Just consider President Harry S. Truman, who experienced failures in both the oil business and the clothing business before making a name for himself in politics. After one failed endeavor, the future president even went broke. What Truman knew, however, was that if you bring a positive attitude and continue to work hard even when projects fail, you’ll eventually be rewarded.
It’s easier said than done but finding creative ways to turn your failures into successes could be the key to a career you haven’t even imagined for yourself yet.
Burning desire and intelligent ignorance are crucial for success.
You might be wondering what motivates successful people to become overachievers. Sure, having a good attitude and positive self-image are important. But the most successful people embody the sixth and final step in our journey – a burning desire to excel.
In many cases, desire can give you the ability to win against the worst of odds. That’s what happened to the American boxer Billy Miske. In 1923, after being hospitalized for kidney failure, Miske was diagnosed with Bright’s disease. He knew that he had less than a year to live, and he felt compelled to provide his family with one last merry Christmas.
Miske was broke, however. So, in November of that year, he convinced his manager Jack Reddy to let him fight one last time.
Since Miske didn’t have the physical strength to train, he had to stay at home until the big day. On that day, he traveled to Omaha, Nebraska, where he was to face Bill Brennan – a boxer who was past his prime but nevertheless a formidable opponent.
Against all odds, Miske beat Brennen in four rounds. Thanks to his burning desire to win, he was able to take home $2,400 for his family just weeks before his death.
People like Miske can beat the odds and achieve remarkable feats because of what is called intelligent ignorance. These people have such a strong desire that they don’t know what they can’t achieve, and they find a way to succeed even in the most unlikely of situations.
Of course, intelligent ignorance and desire don’t guarantee success. But even if you fail to achieve your goal, when you put all your efforts into an endeavor, you can face failure knowing that you gave it your all. Plus, your experience with maintaining a good attitude despite losing will improve your chances of success the next time.

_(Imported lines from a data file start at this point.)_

-- ==== Sys2Proof/Tests/Slice0.lean ====
section
/-! SUPPORT. The model's own tests: the decoder on words written out from 30_encoding.md, single steps against the vectors of
95_test_vectors.md, and for every statement with hypotheses concrete values that meet them. -/

namespace Sys2Proof.Tests

-- one theorem at a time: these many small ones in parallel take memory for nothing
set_option Elab.async false

open Sys2Proof.Machine

/-! ## Helpers -/

/-- The state of a next outcome. -/
def nextOf : Host.Outcome State Fault Refusal → Option State
  | .next s => some s
  | _       => none

/-- A view of the state of a next outcome. -/
def see {α : Type} (f : State → α) (o : Host.Outcome State Fault Refusal) : Option α := (nextOf o).map f

/-- STATUS, PHASE and the trace. -/
def outs (s : State) : Status × Phase × List Event := (s.status, s.phase, s.trace)

/-- The example address of 95_test_vectors.md. -/
def exampleAddr : Addr := 0xEA051691604CFF28

/-- The machine after reset with these answers to come. -/
def answered (rs : List ResetAnswer) (ws : List WriteAnswer) (ds : List ReadAnswer) : State :=
  { State.reset with transport := ⟨rs, ws, ds⟩ }

/-- Record D-1 of section 2.3: 25.25 degrees at 12 bits. -/
def record12 : Scratchpad := ⟨0x94, 0x01, 0x4B, 0x46, 0x7F, 0xFF, 0x0C, 0x10, 0x26⟩

/-- Another device, holding record D-1. -/
def otherDevice : Device := ⟨0x1122334455667788, record12, 0⟩

/-- Two devices, the first with the example address and the temperature bytes of P1. -/
def twoDevices : List Device := [⟨exampleAddr, { record12 with tempLsb := 0x97 }, 0⟩, otherDevice]

/-- The device side at a position, with a selection and the two devices. -/
def onBus (pos : BusPos) (sel : Selection) (line : List Byte) : State :=
  { State.reset with bus := ⟨pos, sel, twoDevices, line⟩ }

/-- A record in SP, in DECODE. -/
def decoding (sp : Scratchpad) : State := { State.reset with phase := .decode, sp := sp, req := 0xC2 }

/-- Record L1-2: record D-1 with a wrong CRC byte. -/
def recordBadCrc : Scratchpad := ⟨0x94, 0x01, 0x4B, 0x46, 0x7F, 0xFF, 0x0C, 0x10, 0x27⟩

/-- Record D-27: configuration 0x9F, CRC right. -/
def recordBadCfg : Scratchpad := ⟨0x94, 0x01, 0x4B, 0x46, 0x9F, 0xFF, 0x0C, 0x10, 0x6F⟩

/-- `TRIGGER *`, `READ *`, `SETRES *, 9` (W-1, W-3, W-5). -/
def bcast : ReqArgs := ⟨false, 0, true, true, 0⟩

/-- The same without a bus handle. -/
def noBus : ReqArgs := ⟨false, 0, false, true, 0⟩

/-- Addressed to the example address, 10 bits (W-7). -/
def addressed : ReqArgs := ⟨true, 1, true, true, exampleAddr⟩

/-! ## Well-formedness refuses -/

theorem test_wf_idx0_refuses : (Instr.cfgReadIdx0 0x20).wf = false := by decide
theorem test_wf_idx1_refuses : (Instr.cfgReadIdx1 0x1F).wf = false := by decide
theorem test_wf_idx2_refuses : (Instr.cfgReadIdx2 0x7F).wf = false := by decide
theorem test_wf_idx3_refuses : (Instr.cfgReadIdx3 0xE0).wf = false := by decide
theorem test_wf_outOfContract_refuses : (Instr.cfgReadOutOfContract 0x7F).wf = false := by decide

/-! ## Decoding: one word per constructor, written out from R80, R84, R90 and R144 -/

/-- W-2: addr, then out_valid 0, bus_valid 1, res 00, addr_valid 1, op 001. -/
theorem test_decode_trigger :
    decode (.request (0xEA051691604CFF28#64 ++ 0#1 ++ 1#1 ++ 0b00#2 ++ 1#1 ++ 0b001#3)) =
      .ok (.trigger ⟨true, 0, true, false, exampleAddr⟩) := by decide
/-- W-4. -/
theorem test_decode_readTemp :
    decode (.request (0xEA051691604CFF28#64 ++ 1#1 ++ 1#1 ++ 0b00#2 ++ 1#1 ++ 0b010#3)) =
      .ok (.readTemp ⟨true, 0, true, true, exampleAddr⟩) := by decide
/-- W-6: res 11. -/
theorem test_decode_setRes :
    decode (.request (0#64 ++ 0#1 ++ 1#1 ++ 0b11#2 ++ 0#1 ++ 0b011#3)) =
      .ok (.setRes ⟨false, 3, true, false, 0⟩) := by decide
/-- W-13. -/
theorem test_decode_reservedOp0 : decode (.request 0x40) = .ok (.reservedOp0 ⟨false, 0, true, false, 0⟩) := by decide
theorem test_decode_reservedOp4 : decode (.request 0x44) = .ok (.reservedOp4 ⟨false, 0, true, false, 0⟩) := by decide
/-- W-12. -/
theorem test_decode_reservedOp5 : decode (.request 0x45) = .ok (.reservedOp5 ⟨false, 0, true, false, 0⟩) := by decide
theorem test_decode_reservedOp6 : decode (.request 0x8E) = .ok (.reservedOp6 ⟨true, 0, false, true, 0⟩) := by decide
theorem test_decode_reservedOp7 : decode (.request 0x37) = .ok (.reservedOp7 ⟨false, 3, false, false, 0⟩) := by decide
theorem test_decode_skipRom : decode (.addressCommand 0b11001100) = .ok .skipRom := by decide
theorem test_decode_matchRom : decode (.addressCommand 0b01010101) = .ok .matchRom := by decide
theorem test_decode_convertT : decode (.functionCommand 0b01000100) = .ok .convertT := by decide
theorem test_decode_writeScratchpad : decode (.functionCommand 0b01001110) = .ok .writeScratchpad := by decide
theorem test_decode_readScratchpad : decode (.functionCommand 0b10111110) = .ok .readScratchpad := by decide
theorem test_decode_cfg9Bit : decode (.configWritten 0b00011111) = .ok .cfg9Bit := by decide
theorem test_decode_cfg10Bit : decode (.configWritten 0b00111111) = .ok .cfg10Bit := by decide
theorem test_decode_cfg11Bit : decode (.configWritten 0b01011111) = .ok .cfg11Bit := by decide
theorem test_decode_cfg12Bit : decode (.configWritten 0b01111111) = .ok .cfg12Bit := by decide
theorem test_decode_cfgReadIdx0 : decode (.configRead 0b00010110) = .ok (.cfgReadIdx0 0x16) := by decide
theorem test_decode_cfgReadIdx1 : decode (.configRead 0b00100000) = .ok (.cfgReadIdx1 0x20) := by decide
theorem test_decode_cfgReadIdx2 : decode (.configRead 0b01000001) = .ok (.cfgReadIdx2 0x41) := by decide
theorem test_decode_cfgReadIdx3 : decode (.configRead 0b01111111) = .ok (.cfgReadIdx3 0x7F) := by decide
theorem test_decode_outOfContract : decode (.configRead 0b10000000) = .ok (.cfgReadOutOfContract 0x80) := by decide
/-- R93: no other byte is a wire command. -/
theorem test_decode_refuses : decode (.addressCommand 0x44) = .error (.notAddressCommand 0x44) ∧
    decode (.functionCommand 0xCC) = .error (.notFunctionCommand 0xCC) ∧
    decode (.configWritten 0x00) = .error (.notConfiguration 0x00) := by decide

/-! ## The functions of the units, against sections 2.1 to 2.3 -/

/-- F-4, F-9, F-10. -/
theorem test_buildFrame :
    buildFrame (.addressed exampleAddr) 0x44 = [0x55, 0x28, 0xFF, 0x4C, 0x60, 0x91, 0x16, 0x05, 0xEA, 0x44] ∧
    buildFrame (.addressed 0x1122334455667788) 0xBE =
      [0x55, 0x88, 0x77, 0x66, 0x55, 0x44, 0x33, 0x22, 0x11, 0xBE] ∧
    buildFrame (.addressed 0x55CC55CC55CC55CC) 0x44 =
      [0x55, 0xCC, 0x55, 0xCC, 0x55, 0xCC, 0x55, 0xCC, 0x55, 0x44] := by decide
/-- D-CRC-3 to D-CRC-6, D-CRC-8 to D-CRC-10. -/
theorem test_crc8 :
    crc8 [0x01] = 0x5E ∧ crc8 [0x02] = 0xBC ∧ crc8 [0x80] = 0x8C ∧ crc8 [0xFF] = 0x35 ∧
    crc8 [0x50, 0x05, 0x4B, 0x46, 0x7F, 0xFF, 0x0C, 0x10] = 0x1C ∧
    crc8 [0xFF, 0xFF, 0xFF, 0xFF, 0xFF, 0xFF, 0xFF, 0xFF] = 0xC9 ∧
    crc8 [0x31, 0x32, 0x33, 0x34, 0x35, 0x36, 0x37, 0x38, 0x39] = 0xA1 := by decide +kernel
/-- D-9, D-13, D-29, D-35. -/
theorem test_decodeRecord :
    decodeRecord ⟨0xF9, 0xFF, 0x4B, 0x46, 0x1F, 0xFF, 0x0C, 0x10, 0x10⟩ = .temp (-8) ∧
    decodeRecord ⟨0x5E, 0xFF, 0x4B, 0x46, 0x3F, 0xFF, 0x0C, 0x10, 0x8A⟩ = .temp (-164) ∧
    decodeRecord ⟨0, 0, 0, 0, 0, 0, 0, 0, 0⟩ = .temp 0 ∧
    decodeRecord ⟨0x94, 0x01, 0x4B, 0x46, 0x9F, 0xFF, 0x0C, 0x10, 0x00⟩ = .badCrc := by decide +kernel
/-- The TEMP_F32 column of D-1, D-10, D-17, D-19, D-23. -/
theorem test_f32 :
    f32OfCount 404 = 0x41CA0000 ∧ f32OfCount (-7) = 0xBEE00000 ∧ f32OfCount 32767 = 0x44FFFE00 ∧
    f32OfCount (-32768) = 0xC5000000 ∧ f32OfCount 0 = 0x00000000 := by decide +kernel

/-! ## One step of each instruction -/

/-- T-1. -/
theorem test_trigger_ok : see outs (exec (.trigger bcast) (answered [.present] [.ok] [])) =
    some (.ok, .idle, [.reset .present, .write [0xCC, 0x44] .ok, .done .ok]) := by decide
/-- T-3. -/
theorem test_trigger_err : see (fun t => (outs t, t.xerr)) (exec (.trigger bcast) (answered [.present] [.err .known] [])) =
    some ((.transport, .idle, [.reset .present, .write [0xCC, 0x44] (.err .known), .done .transport]), some .known) := by
  decide
/-- R9, R205: with any type of error values the transport's own value is what XERR takes; here numbers, and the value 5. -/
theorem test_anyErrorType :
    ∃ t, stepOf { State.resetOf Nat with requests := [reqWord 1 bcast], transport := ⟨[.err 5], [], []⟩ } = .next t ∧
      t.xerr = some 5 ∧ t.trace = [.reset (.err 5), .done .transport] := ⟨_, rfl, rfl, rfl⟩
/-- P1, step 4: 10-bit masking of 0x0197. -/
theorem test_readTemp_ok :
    see (fun t => (t.status, t.tempQ4))
      (exec (.readTemp addressed)
        (answered [.present] [.ok] [.bytes ⟨0x97, 0x01, 0x00, 0x00, 0x3F, 0xFF, 0x0C, 0x10, 0xFB⟩])) =
    some (.ok, some 404) := by decide +kernel
/-- T-6. -/
theorem test_readTemp_badCrc :
    see (fun t => (t.status, t.phase, t.tempQ4))
      (exec (.readTemp bcast) (answered [.present] [.ok] [.bytes recordBadCrc])) =
    some (.invalidCrc, .idle, none) := by decide +kernel
/-- T-12. -/
theorem test_setRes_payloadErr : see outs (exec (.setRes bcast) (answered [.present] [.ok, .err .known] [])) =
    some (.transport, .idle, [.reset .present, .write [0xCC, 0x4E] .ok, .write [0x00, 0x00, 0x1F] (.err .known),
      .done .transport]) := by decide
/-- P1: the addressed device takes 00 00 3F, after which its record is the one that P1 reads back, CRC 0xFB; the other one
takes nothing. -/
theorem test_setRes_devices :
    see (fun t => t.bus.devices)
      (exec (.setRes addressed)
        { answered [.present] [.ok, .ok] [] with bus := ⟨.closed, .nobody, twoDevices, []⟩ }) =
    some [⟨exampleAddr, ⟨0x97, 0x01, 0x00, 0x00, 0x3F, 0xFF, 0x0C, 0x10, 0xFB⟩, 0⟩, otherDevice] := by
  decide +kernel
/-- O-1: ILLEGAL_OP comes before INVALID_ARGUMENT. -/
theorem test_reservedOp5 : see outs (exec (.reservedOp5 noBus) State.reset) =
    some (.illegalOp, .idle, [.done .illegalOp]) := by decide
/-- W-13. -/
theorem test_reservedOp0 : see outs (exec (.reservedOp0 bcast) State.reset) =
    some (.illegalOp, .idle, [.done .illegalOp]) := by decide
theorem test_reservedOp4 : see outs (exec (.reservedOp4 bcast) (answered [.absent] [] [])) =
    some (.illegalOp, .idle, [.done .illegalOp]) := by decide
theorem test_reservedOp6 : see outs (exec (.reservedOp6 bcast) State.reset) =
    some (.illegalOp, .idle, [.done .illegalOp]) := by decide
theorem test_reservedOp7 : see outs (exec (.reservedOp7 bcast) State.reset) =
    some (.illegalOp, .idle, [.done .illegalOp]) := by decide
/-- R115. -/
theorem test_skipRom_step : see (fun t => t.bus) (step (onBus .addressCommand .nobody [0xCC, 0x44])) =
    some ⟨.functionCommand, .everybody, twoDevices, [0x44]⟩ := by decide
/-- R116. -/
theorem test_matchRom_step : see (fun t => t.bus) (step (onBus .addressCommand .everybody [0x55])) =
    some ⟨.address [], .nobody, twoDevices, []⟩ := by decide
/-- R131: a conversion begins in the addressed device only. -/
theorem test_convertT_step :
    see (fun t => t.bus.devices.map Device.conversions) (step (onBus .functionCommand (.device exampleAddr) [0x44])) =
    some [1, 0] := by decide
/-- R184. -/
theorem test_writeScratchpad_step : see (fun t => t.bus.pos) (step (onBus .functionCommand .everybody [0x4E])) =
    some .th := by decide
/-- R152. -/
theorem test_readScratchpad_step : see (fun t => t.bus.pos) (step (onBus .functionCommand .everybody [0xBE])) =
    some .supplying := by decide
/-- R184: thresholds and configuration are taken together. -/
theorem test_cfg9Bit_step :
    see (fun t => t.bus.devices.map fun d => (d.registers.th, d.registers.tl, d.registers.configuration))
      (step (onBus (.configuration 0x00 0x01) (.device exampleAddr) [0x1F])) =
    some [(0x00, 0x01, 0x1F), (0x4B, 0x46, 0x7F)] := by decide
theorem test_cfg10Bit : see (fun t => t.bus.devices.map fun d => d.registers.configuration)
    (exec .cfg10Bit (onBus (.configuration 0 0) .everybody [])) = some [0x3F, 0x3F] := by decide
theorem test_cfg11Bit : see (fun t => t.bus.devices.map fun d => d.registers.configuration)
    (exec .cfg11Bit (onBus (.configuration 0 0) .everybody [])) = some [0x5F, 0x5F] := by decide
theorem test_cfg12Bit : see (fun t => t.bus.devices.map fun d => d.registers.configuration)
    (exec .cfg12Bit (onBus (.configuration 0 0) .nobody [])) = some [0x7F, 0x7F] := by decide
/-- D-4. -/
theorem test_cfgReadIdx0_step :
    see (fun t => (t.tempQ4, t.status)) (step (decoding ⟨0x94, 0x01, 0x4B, 0x46, 0x1F, 0xFF, 0x0C, 0x10, 0xB6⟩)) =
    some (some 400, .ok) := by decide +kernel
/-- D-24. -/
theorem test_cfgReadIdx1_step :
    see (fun t => (t.tempQ4, t.status)) (step (decoding ⟨0x0F, 0x00, 0x4B, 0x46, 0x3F, 0xFF, 0x0C, 0x10, 0xD2⟩)) =
    some (some 12, .ok) := by decide +kernel
/-- D-23. -/
theorem test_cfgReadIdx2_step :
    see (fun t => (t.tempQ4, t.status)) (step (decoding ⟨0x01, 0x00, 0x4B, 0x46, 0x5F, 0xFF, 0x0C, 0x10, 0xFB⟩)) =
    some (some 0, .ok) := by decide +kernel
/-- D-26. -/
theorem test_cfgReadIdx3_step :
    see (fun t => (t.tempQ4, t.status)) (step (decoding ⟨0x94, 0x01, 0x4B, 0x46, 0x60, 0xFF, 0x0C, 0x10, 0x84⟩)) =
    some (some 404, .ok) := by decide +kernel
/-- D-28. -/
theorem test_outOfContract_step :
    see (fun t => (t.tempQ4, t.status)) (step (decoding ⟨0x94, 0x01, 0x4B, 0x46, 0xFF, 0xFF, 0x0C, 0x10, 0xFF⟩)) =
    some (none, .configRange) := by decide +kernel
/-- D-35: the CRC check comes first. -/
theorem test_outOfContract_badCrc :
    see (fun t => (t.tempQ4, t.status)) (step (decoding ⟨0x94, 0x01, 0x4B, 0x46, 0x9F, 0xFF, 0x0C, 0x10, 0x00⟩)) =
    some (none, .invalidCrc) := by decide +kernel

What this shows is that desire is only one part of your road to success. If you don’t have a positive self-image, healthy relationships, a good attitude, concrete goals, and a persistent work ethic, it will mean very little.
And while there might not be a shortcut to success, don’t be discouraged. As you now know, you already have what it takes!
The key message in this article:
There are six steps you need to take if you want to be successful: improve your self-image, strengthen your relationships, set specific goals, adopt a positive attitude, work hard, and be driven by a burning desire. While you can’t skip any of these steps on your way to the top, rest assured that everything you need to start is already inside of you.